Rodney Frelinghuysen, the longtime Republican congressman for the 11th District, met with local party activists and supporters Wednesday in Nutley, where he spoke cordially about President Obama but still drew sharp distinctions with him on health care, foreign policy and other issues.
“I’m damn excited about getting 270,000 new voters in 14 towns,” said Frelinghuysen, whose legislative district has grown to include Nutley, some of Bloomfield and other parts of Essex and Passaic counties after the state’s congressional districts were redrawn late last year.
Frelinghuysen faces Democrat John Arvanites in the November election.

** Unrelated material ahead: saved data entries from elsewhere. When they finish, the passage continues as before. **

-- ==== Sys2Proof/WellFormed.lean ====
section
/-! DEFINITION. Which instructions are well formed: the operand values that Table 1.18 (R43) makes a reserved encoding, whatever
the state of the machine.  What depends on the tags in force (group alignment, R14) is checked when the instruction issues. -/

namespace Sys2Proof

/-- A scope code (R19): 5 to 7 are reserved. -/
def legalScope (s : BitVec 3) : Bool := s.toNat ≤ 4
/-- The atomics take sizes 32 and 64 only (Table 1.7). -/
def atomicSize (z : BitVec 2) : Bool := 2 ≤ z.toNat
/-- An ordered load is relaxed or `.acq` (Table 1.7). -/
def loadOrder (o : BitVec 2) : Bool := o.toNat ≤ 1
/-- An ordered store is relaxed or `.rel` (Table 1.7). -/
def storeOrder (o : BitVec 2) : Bool := o == 0 || o == 2
/-- A mask register field holds 0 to 7 (R15). -/
def maskReg (r : BitVec 5) : Bool := r.toNat < 8
/-- A stream register field holds 0 to 15 (R17). -/
def streamReg (r : BitVec 5) : Bool := r.toNat < 16
/-- The lower register of a pair is even and nonzero (R11). -/
def registerPair (r : BitVec 5) : Bool := r != 0 && !r.getLsbD 0
/-- The element tag codes of Table 1.2 (R13). -/
def legalTag (t : BitVec 5) : Bool :=
  [0x01, 0x02, 0x03, 0x04, 0x05, 0x09, 0x0A, 0x0B, 0x0C, 0x0D, 0x10, 0x11, 0x12, 0x13, 0x14, 0x15, 0x18, 0x19].contains t.toNat
/-- The ratio of a tag (R14): 0 to 3, and nonzero only on `e8m0` and `sz32`. -/
def legalRatio (t : BitVec 5) (r : BitVec 3) : Bool := r == 0 || (r.toNat ≤ 3 && (t == 0x18 || t == 0x19))
/-- The matrix formats of Table 1.13 (R38). -/
def legalFormat (f : BitVec 5) : Bool := f.toNat ≤ 9
/-- The two integer formats of Table 1.13. -/
def integerFormat (f : BitVec 5) : Bool := f.toNat ≤ 1

/-- No field of the instruction holds a reserved value or combination (R11, R13 to R15, R17 to R19, R27, R38, R43). -/
def Instr.wellFormed : Instr → Bool
  | .amoSwap _ _ _ _ s z => atomicSize z && legalScope s
  | .amoAdd _ _ _ _ s z => atomicSize z && legalScope s
  | .amoAnd _ _ _ _ s z => atomicSize z && legalScope s
  | .amoOr _ _ _ _ s z => atomicSize z && legalScope s
  | .amoXor _ _ _ _ s z => atomicSize z && legalScope s
  | .amoMin _ _ _ _ s z => atomicSize z && legalScope s
  | .amoMax _ _ _ _ s z => atomicSize z && legalScope s
  | .amoMinu _ _ _ _ s z => atomicSize z && legalScope s
  | .amoMaxu _ _ _ _ s z => atomicSize z && legalScope s
  | .amoCas _ _ _ _ s z => atomicSize z && legalScope s
  | .orderedLoadZext _ _ o s _ => legalScope s && loadOrder o
  | .orderedLoadSext _ _ o s z => legalScope s && loadOrder o && z != 3
  | .orderedStore _ _ o s _ => legalScope s && storeOrder o
  | .fence s => legalScope s
  | .fenceQ m => m != 0
  | .vceq d _ _ _ => maskReg d
  | .vcne d _ _ _ => maskReg d
  | .vclt d _ _ _ => maskReg d
  | .vcle d _ _ _ => maskReg d
  | .vceqS d _ _ _ => maskReg d
  | .vcneS d _ _ _ => maskReg d
  | .vcltS d _ _ _ => maskReg d
  | .vcleS d _ _ _ => maskReg d
  | .vceqI d _ _ _ => maskReg d
  | .vcneI d _ _ _ => maskReg d
  | .vcltI d _ _ _ => maskReg d
  | .vcleI d _ _ _ => maskReg d
  | .mand d a b => maskReg d && maskReg a && maskReg b
  | .mor d a b => maskReg d && maskReg a && maskReg b
  | .mxor d a b => maskReg d && maskReg a && maskReg b
  | .mandn d a b => maskReg d && maskReg a && maskReg b
  | .morn d a b => maskReg d && maskReg a && maskReg b
  | .mnot d a => maskReg d && maskReg a
  | .mpopc _ a _ => maskReg a
  | .mfirst _ a _ => maskReg a
  | .mset d => maskReg d
  | .mclr d => maskReg d
  | .vcompress _ _ k => k != 0
  | .vexpand _ _ k => k != 0
  | .vtag _ t r _ => legalTag t && legalRatio t r
  | .vld _ a _ => streamReg a
  | .vlds _ a _ _ => streamReg a
  | .vldx _ a _ _ => streamReg a
  | .vldFf _ a _ => streamReg a
  | .vst _ a _ => streamReg a
  | .vsts _ a _ _ => streamReg a
  | .vstx _ a _ _ => streamReg a
  | .vmmAdd d a b _ => streamReg d && streamReg a && streamReg b
  | .vmmSub d a b _ => streamReg d && streamReg a && streamReg b
  | .vmmMul d a b _ => streamReg d && streamReg a && streamReg b
  | .vmmMin d a b _ => streamReg d && streamReg a && streamReg b
  | .vmmMax d a b _ => streamReg d && streamReg a && streamReg b
  | .vmmAnd d a b _ => streamReg d && streamReg a && streamReg b
  | .vmmOr d a b _ => streamReg d && streamReg a && streamReg b
  | .vmmXor d a b _ => streamReg d && streamReg a && streamReg b
  | .vmmCpy d a _ => streamReg d && streamReg a
  | .vfba s => legalScope s
  | .mcfg _ f t u v => legalFormat f && (integerFormat f || (t == 0 && u == 0 && v == 0))
  | .mma _ e a b => (!e.getLsbD 0 || registerPair a) && (!e.getLsbD 1 || registerPair b)
  | .mmaX _ e a b _ => (!e.getLsbD 0 || registerPair a) && (!e.getLsbD 1 || registerPair b)
  | .mmaG _ e a b _ => (!e.getLsbD 0 || registerPair a) && (!e.getLsbD 1 || registerPair b)
  | .mmaS24 _ e a b _ => (!e.getLsbD 0 || registerPair a) && (!e.getLsbD 1 || registerPair b)
  | .mmaBm _ e a b _ => (!e.getLsbD 0 || registerPair a) && (!e.getLsbD 1 || registerPair b)
  | .mrsum _ e a b => (!e.getLsbD 0 || registerPair a) && (!e.getLsbD 1 || registerPair b)
  | .mld _ e a => e == 0 || registerPair a
  | .mst _ e a => e == 0 || registerPair a
  | .mstSm _ e a => e == 0 || registerPair a
  | .mdrain _ e a _ t => (e == 0 || registerPair a) && legalTag t
  | .xcopyQ _ a => registerPair a
  | .xev d => registerPair d
  | .sopen d _ => streamReg d
  | .sclose d => streamReg d
  | .sadv d _ => streamReg d
  | .spos _ a => streamReg a
  | .chsend d _ _ => streamReg d
  | .rtake d _ => registerPair d
  | .add .. | .sub .. | .and .. | .or .. | .xor .. | .andn .. | .sll .. | .srl .. | .sra .. | .rol .. | .ror ..
  | .slt .. | .sltu .. | .min .. | .max .. | .minu .. | .maxu .. | .mul .. | .mulh .. | .mulhu .. | .mulhsu ..
  | .div .. | .divu .. | .rem .. | .remu .. | .clz .. | .ctz .. | .ffs .. | .popc .. | .bswap .. | .addi .. | .andi ..
  | .ori .. | .xori .. | .slti .. | .sltiu .. | .slli .. | .srli .. | .srai .. | .rori .. | .lih .. | .ldB .. | .ldH ..
  | .ldW .. | .ldD .. | .ldBu .. | .ldHu .. | .ldWu .. | .stB .. | .stH .. | .stW .. | .stD .. | .beq .. | .bne ..
  | .blt .. | .bge .. | .bltu .. | .bgeu .. | .jal .. | .jalr .. | .csrrw .. | .csrrs .. | .csrrc .. | .csrrwi ..
  | .csrrsi .. | .csrrci .. | .ill .. | .trap .. | .tret | .brk .. | .fenceI | .mwait .. | .nonInstructionWord ..
  | .vadd .. | .vsub .. | .vmul .. | .vmulh .. | .vfma .. | .vfms .. | .vfnma .. | .vdiv .. | .vmin .. | .vmax ..
  | .vsadd .. | .vssub .. | .vand .. | .vor .. | .vxor .. | .vandn .. | .vsll .. | .vsrl .. | .vsra .. | .vabs ..
  | .vneg .. | .vclz .. | .vctz .. | .vffs .. | .vpopc .. | .vexp2 .. | .vlog2 .. | .vrcp .. | .vrsq .. | .vcvt ..
  | .vcvtRne .. | .vcvtRtz .. | .vcvtRdn .. | .vcvtRup .. | .vcvtRmm .. | .vcvtSr .. | .vquant .. | .vdequant ..
  | .vaddS .. | .vsubS .. | .vmulS .. | .vmulhS .. | .vfmaS .. | .vfmsS .. | .vfnmaS .. | .vdivS .. | .vminS ..
  | .vmaxS .. | .vsaddS .. | .vssubS .. | .vandS .. | .vorS .. | .vxorS .. | .vandnS .. | .vsllS .. | .vsrlS ..
  | .vsraS .. | .vaddI .. | .vsubI .. | .vmulI .. | .vmulhI .. | .vminI .. | .vmaxI .. | .vsaddI .. | .vssubI ..
  | .vandI .. | .vorI .. | .vxorI .. | .vandnI .. | .vsllI .. | .vsrlI .. | .vsraI .. | .vslideup .. | .vslidedn ..
  | .vgather .. | .vbcast .. | .vext .. | .vins .. | .vredsum .. | .vredsumo .. | .vredmin .. | .vredmax .. | .vsetl ..
  | .vldt .. | .vstt .. | .mzero .. | .xcopy .. | .xabort .. | .xqry .. | .xwaitW .. | .xwaitE | .fcfgLd .. | .fcfgSw ..
  | .fstart | .fstop | .fsave .. | .frest .. | .fmark .. | .fstat .. | .fportW .. | .fportWEos .. | .fportR ..
  | .fportRStatus .. | .chbind .. | .chrecv .. | .chpoll .. | .chseq .. | .drgtSet .. | .drgtRd .. | .drgtFreeze ..
  | .drgtThaw .. | .launch .. | .trig | .exit .. | .waitCh .. | .waitCtr .. | .yield | .ctrRd .. | .ctrAdd .. | .cancel ..
  | .gsqArm .. | .spalloc .. | .spfree .. | .opreq .. | .opcap .. | .takeTrap .. | .fetchFault .. | .engineTrap ..
  | .vectorEntryPerform .. | .matrixEntryStart .. | .matrixEntryComplete .. | .engineEntryRetire .. | .mwaitTimeout ..
  | .strandAgePromotion .. | .copyAccept .. | .copyLineWrite .. | .copyComplete .. | .copyPageFault .. | .eventPostDeferred ..
  | .teamStart .. | .helperEnd .. | .teamExit .. | .cancelDelivery .. | .supervisorRestart .. | .noticePostRetry ..
  | .fabricAdd .. | .fabricSub .. | .fabricMul .. | .fabricFma .. | .fabricMin .. | .fabricMax .. | .fabricAnd ..
  | .fabricOr .. | .fabricXor .. | .fabricShl .. | .fabricShr .. | .fabricCmp .. | .fabricSel .. | .fabricCvt ..
  | .fabricUnpk .. | .fabricPack .. | .fabricAgen .. | .fabricLdn .. | .fabricStn .. | .fabricAmon .. | .fabricGate ..
  | .fabricSteer .. | .fabricMerge .. | .fabricIsect .. | .fabricCarry .. | .fabricInv .. | .fabricCtr .. | .fabricRtake ..
  | .fabricXreq .. | .fabricVin .. | .fabricVout .. | .fabricConst .. | .fabricDrop .. | .fabricDup .. | .fabricAcc ..
  | .fabricTagchk .. | .fabricPositionSwitch .. | .lateFiring .. | .resolutionWatchWrite .. | .streamElementArrival ..
  | .draughtSample .. | .rateMessageArrival .. | .reservationRegistration .. | .reservationPageRegister .. | .lineRequest ..
  | .probeShared .. | .probeInvalidate .. | .lineEviction .. | .tileCacheRetention .. | .splitProbe .. | .splitAnswer ..
  | .positionReport .. | .reservationRelease .. | .forwardedAcquire .. | .backInvalidateSnoop .. | .externalRead ..
  | .externalWrite .. | .migrationArm .. | .migrationStart .. | .migrationLineCopy .. | .poolWordObserved .. | .partPreempt ..
  | .tileHalt .. | .contextSwapOut .. | .contextMove .. | .stripeEviction .. | .partResume .. | .contextRestore ..
  | .stripeRefill .. | .markerNoticeArrival .. | .snapshot .. | .errorConsumed .. | .rollback .. | .permitAudit ..
  | .flitCrcRetry .. | .ucieLaneRepair .. | .patrolScrub .. | .tileFence .. | .allocatorAck .. | .stripeMove ..
  | .cacheWayDisable .. | .clockChange | .voltageRamp | .opStepComplete | .charMapRefresh .. | .deviceReset | .partSetup ..
  | .partReset .. | .partFree .. | .lend .. | .revoke .. | .revocationNotice .. | .revocationAck .. | .revokeTimeout ..
  | .errlog .. | .charmap .. | .measure | .attest .. | .fwStage .. | .devConfig .. | .hbmChannelFailure .. | .cxlCompletionTimeout ..
  | .linkTraining .. => true

end Sys2Proof
end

Speaking at the Diamond Spring restaurant, Frelinghuysen, who has served nine terms in the House of Representatives, stressed bipartisanship, stating that Obama deserves respect as the commander-in-chief and referring to fellow Rep. Bill Pascrell as “a friend” with whom he’s worked on environmental issues affecting the Passaic River. Pascrell represented Nutley and other areas that become part of the new 11th District as a result of redistricting.
But he also spoke strongly in favor of the top of his ticket, Mitt Romney and vice presidential nominee Paul Ryan, whom Frelinghuysen described as “the new generation” of Republican leadership.
“I think we’re all aware that all is not well,” Frelinghuysen said. “Far too many people are out of work, or working more than one job. Too many young people are still living at home, who don’t have a job and bring nothing to the table but college debt.”
Following brief remarks, Frelinghuysen then took questions from the audience, where he outlined some of his positions on major issues, including:
- Education: Frelinghuysen said he is in favor of federal Pell grants for college-bound students. He also said he favors strengthening so-called “STEM” (science, technology, engineering and math) education, and has brought scientists from NASA into his district to work with high school teachers on creating curriculum for students. In terms of science and mathematics education, Frelinghuysen said “We’re getting our clocks cleaned by other nations.”
- Foreign policy: Frelinghuysen, who belongs to the Defense and Homeland Security subcommittees, said foreign policy “has been the weakest part of [Obama’s] portfolio.” Responding to a questioner who expressed frustration that foreign aid dollars are going to countries in the Middle East hostile to the United States, Frelinghuysen agreed that the money should come with conditions to be adhered to by recipient nations, but also noted that such aid is only a tiny fraction of the budget. He also said it was important to continue providing money to Egypt -- which gets a large amount of US aid -- as a way to ensure it will stick to the 30-year-old peace accord that nation has with Israel.
- Healthcare: Frelinghuysen said he supports aspects of Obamacare, including mandates for coverage of those with preexisting conditions and allowing adult children to remain on their parents’ plans. But he also said that the plan overall would lead to ruinous taxation, rationed medical care and reduced funding for Medicare. He also said Obamacare lacks a strong tort reform component to protect doctors from excessive lawsuits.